Is 5G too powerful for its own good?

  • Keeping 5G networks’ electricity consumption down is going to be a hard ask 
  • Telcos may have to rely on renewable energy to keep their halos glowing
  • And even then...

Telco executives do a lot of worrying about power - electricity, that is. There are two strands here. There’s the ‘save the planet corporate responsibility’ power concern. That one’s now embedded in corporate sustainability programmes. BT, for instance just this month announced that it was hitting its target by powering it’s entire business - that’s network, offices and shops worldwide - with 100% renewable electricity. All the other big telco groups are highlighting (as it were) similar programmes and target achievements. Vendors, too, are doing their bit. We recently reported that ADVA had  committed to a 67% cut in emissions from its operations by 2032 - all part, it claims, of a holistic sustainability strategy.

The second strand is the potentially embarrassing fact (sustainability-wise) that the industry’s core technology, 5G, is going to be an electricity gobbler like no other. 

So while the industry’s aggregate electricity consumption, taking into account office heating and lighting reductions coupled to deductions for the use of renewable electricity, is no doubt performing well against targets, there’s no getting away from the fact that the core telco power-consuming activity - running a huge network of hundreds of thousands (or millions for the biggest networks) of radios - is projected to drive a massive increase in their power consumption. 

According to a report from ABI Research and InterDigital -  Environmentally Sustainable 5G Deployment -  global wireless ecosystem energy consumption is set to more than double - growing 160% by 2030. 

Put another way, it says the energy footprint of the global wireless ecosystem, including network infrastructure and end devices, topped 19.8 million tons of oil equivalent (Mtoe) per year. By 2030, consumption is expected to grow to 51.3 Mtoe – a number equivalent to all the energy to be consumed throughout Sweden, or roughly the same amount of energy to be consumed by all the households in the United Kingdom that year.

That sounds like the sort of frightening projection likely to throw those overall telco sustainability targets out of the (triple glazed) window. So what are the options?

First, says the report, what’s required is a hugely increased role for renewable energy in telco calculations. But in addition, the energy consumption problem with 5G has to be recognised and addressed at the onset of deployment to ensure that the networks are made as sustainable as possible.
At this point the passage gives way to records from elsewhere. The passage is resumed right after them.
/-- In `Handshaking`, at this sub-state, with these attempts left. -/
def shaking (hs : HsStep) (left : Nat) (inputs : List Input) : State :=
  { resetWith inputs with phase := .handshaking, hsStep := hs, hsLeft := left, settleDeadline := 18 }

/-- In `Active` at a frame boundary, both timers at 20. -/
def active (inputs : List Input) : State :=
  { resetWith inputs with phase := .active, lastKeepaliveTime := 20, lastQueryTime := 20 }

/-- In `Active`, the decoder having taken these bytes. -/
def midFrame (bytes : List Byte) (inputs : List Input) : State := feedDecoder bytes (active inputs)

/-- The state after a step, if there is one. -/
def after (s : State) : Option State :=
  match step s with
  | .next t => some t
  | .fault _ => none
  | .refused _ => none

/-- The outputs after a step. -/
def outputsAfter (s : State) : Option (List Action) := (after s).map (·.outputs)

/-- The messages delivered by a step. -/
def deliveredBy (s : State) : Option (List Msg) :=
  (after s).map fun t => t.outputs.filterMap fun a =>
    match a with
    | .deliver d => some d.frame.msg
    | _ => none

/-! ### One step per message kind -/

/-- 40_sys.md R131. -/
theorem test_step_sys : deliveredBy (placeFrame [0x3A] (active [])) =
    some [.sys 2 7] := by decide
/-- 44_frame_decoder.md R237. -/
theorem test_step_cmdType : deliveredBy (placeFrame [0x40, 0x22, 0x9D] (active [])) =
    some [.cmdType 0x22] := by decide
/-- 44_frame_decoder.md R237. -/
theorem test_step_cmdModes : deliveredBy (placeFrame [0x49, 0x03, 0x02, 0xB7] (active [])) =
    some [.cmdModes [4, 3]] := by decide
/-- 41_cmd.md R145. -/
theorem test_step_cmdSpeed : deliveredBy (placeFrame [0x52, 0x00, 0xC2, 0x01, 0x00, 0x6E] (active [])) =
    some [.cmdSpeed 0x0001C200] := by decide
/-- 41_cmd.md R147. -/
theorem test_step_cmdSelect : deliveredBy (placeFrame [0x43, 0x01, 0xBD] (active [])) =
    some [.cmdSelect [0x01]] := by decide
/-- 41_cmd.md R149. -/
theorem test_step_cmdWrite : deliveredBy (placeFrame [0x5C, 0x23, 0x00, 0x00, 0x10, 0x40, 0x00, 0x00, 0x00, 0xD0] (active [])) =
    some [.cmdWrite [0x23, 0x00, 0x00, 0x10, 0x40, 0x00, 0x00, 0x00]] := by decide
/-- 41_cmd.md R151. -/
theorem test_step_cmdUnk1 : deliveredBy (placeFrame [0x45, 0x00, 0xBA] (active [])) =
    some [.cmdUnk1 [0x00]] := by decide
/-- 41_cmd.md R156. -/
theorem test_step_cmdVersion : deliveredBy (placeFrame [0x5F, 0x56, 0x04, 0x03, 0x12, 0x00, 0x00, 0x00, 0x21, 0xC2] (active [])) =
    some [.cmdVersion ⟨1, 2, 3, 0x0456⟩ ⟨2, 1, 0, 0⟩] := by decide
/-- 42_info.md R172. -/
theorem test_step_infoName : deliveredBy (placeFrame [0x81, 0x20, 0x58, 0x06] (active [])) =
    some [.infoName 9 [0x58] none] := by decide
/-- 42_info.md R178. -/
theorem test_step_infoRaw : deliveredBy (placeFrame [0x98, 0x01, 0x00, 0x00, 0x00, 0x00, 0x00, 0xC0, 0x7F, 0x44, 0x9D] (active [])) =
    some [.infoRaw 0 0x00000000 0x447FC000] := by decide
/-- 42_info.md R180. -/
theorem test_step_infoPct : deliveredBy (placeFrame [0x9A, 0x02, 0x00, 0x00, 0x00, 0x00, 0x00, 0x00, 0xC8, 0x42, 0xED] (active [])) =
    some [.infoPct 2 0x00000000 0x42C80000] := by decide
/-- 42_info.md R182. -/
theorem test_step_infoSi : deliveredBy (placeFrame [0x98, 0x23, 0x00, 0x00, 0x80, 0xBF, 0x00, 0x00, 0x80, 0x3F, 0xC4] (active [])) =
    some [.infoSi 8 0xBF800000 0x3F800000] := by decide
/-- 42_info.md R184. -/
theorem test_step_infoUnits : deliveredBy (placeFrame [0x90, 0x04, 0x50, 0x43, 0x54, 0x00, 0x2C] (active [])) =
    some [.infoUnits 0 [0x50, 0x43, 0x54] none] := by decide
/-- 42_info.md R186. -/
theorem test_step_infoMapping : deliveredBy (placeFrame [0x88, 0x05, 0xC4, 0x01, 0xB7] (active [])) =
    some [.infoMapping 0 0xC4 0x01] := by decide
/-- 42_info.md R192. -/
theorem test_step_infoModeCombos : deliveredBy (placeFrame [0x98, 0x06, 0x07, 0x00, 0x00, 0x03, 0x01, 0x80, 0x00, 0x00, 0xE4] (active [])) =
    some [.infoModeCombos 0 [0x0007, 0x0300, 0x8001, 0x0000] [0, 1, 2, 8, 9, 15]] := by decide
/-- 42_info.md R196. -/
theorem test_step_infoFormat : deliveredBy (placeFrame [0x90, 0x80, 0x10, 0x03, 0x04, 0x01, 0xF9] (active [])) =
    some [.infoFormat 0 0x10 0x03 0x04 0x01 true false] := by decide
/-- 42_info.md R200. -/
theorem test_step_infoUnsupported : deliveredBy (placeFrame [0x84, 0x67, 0x01, 0x1D] (active [])) =
    some [.unsupported 12 0x47 [0x01]] := by decide
/-- 43_data.md R211. -/
theorem test_step_data : deliveredBy (placeFrame [0xDE, 0x01, 0x02, 0x03, 0x04, 0x05, 0x06, 0x07, 0x08, 0x29] (active [])) =
    some [.data 6 [0x01, 0x02, 0x03, 0x04, 0x05, 0x06, 0x07, 0x08]] := by decide
/-- An EXT_MODE frame is held, and goes with its companion (46_session.md R298). -/
theorem test_step_cmdExtMode :
    (after (placeFrame [0x46, 0x08, 0xB1] (active []))).map
        (fun t => (t.outputs, t.extHold.map (·.msg), t.multipartPending)) =
      some ([], some (.cmdExtMode [0x08]), true) := by decide

/-- A bad checksum is reported, then the frame is delivered (43_data.md R211, program P2 at 124). -/
theorem test_checksum_fault :
    (outputsAfter (placeFrame [0xC0, 0x00, 0x00] (active []))).map (·.head?) =
      some (some (.report (.checksumFault 0x00 0x3F))) ∧
    deliveredBy (placeFrame [0xC0, 0x00, 0x00] (active [])) = some [.data 0 [0x00]] := by decide
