-- ==== Sys2Proof/Word.lean ====
section
/-!
DEFINITION. The word types of the block: a byte and a 64-bit register word (R6, R543).
-/
namespace Sys2Proof

/-- One byte. -/
abbrev Byte := BitVec 8

/-- One 64-bit register word (R543). -/
abbrev Word := BitVec 64

/-- A byte from a number, keeping its low eight bits. -/
abbrev Byte.ofNat (n : Nat) : Byte := BitVec.ofNat 8 n

/-- A register word from a number, keeping its low 64 bits. -/
abbrev Word.ofNat (n : Nat) : Word := BitVec.ofNat 64 n

end Sys2Proof
end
The technology has enough problems already from a public acceptance point of view (baseless links to cancer, Coronavirus etc)  without being made a scapegoat for climate change or power shortages. 

But how?  

There is no silver bullet available. The study refers to a combination of techniques to control network topologies; better/smaller chips and more integrated systems to reduce device power consumption; better battery technology, both in the infrastructure and on the device; the use of AI to better direct beam-forming for massive MIMO antennas; thriftier ASICs and real-time monitoring of power consumption so that devices and subsystems can be turned down when not under load. 

Every component in the chain can be tweaked and managed to yield a slightly better power consumption number. So enough ‘slightlies’ and you have ongoing and improving power savings for the whole. That appears to be the theory, time will tell how well the industry can execute. In the meantime it looks like telco execs will just have to keep on worrying.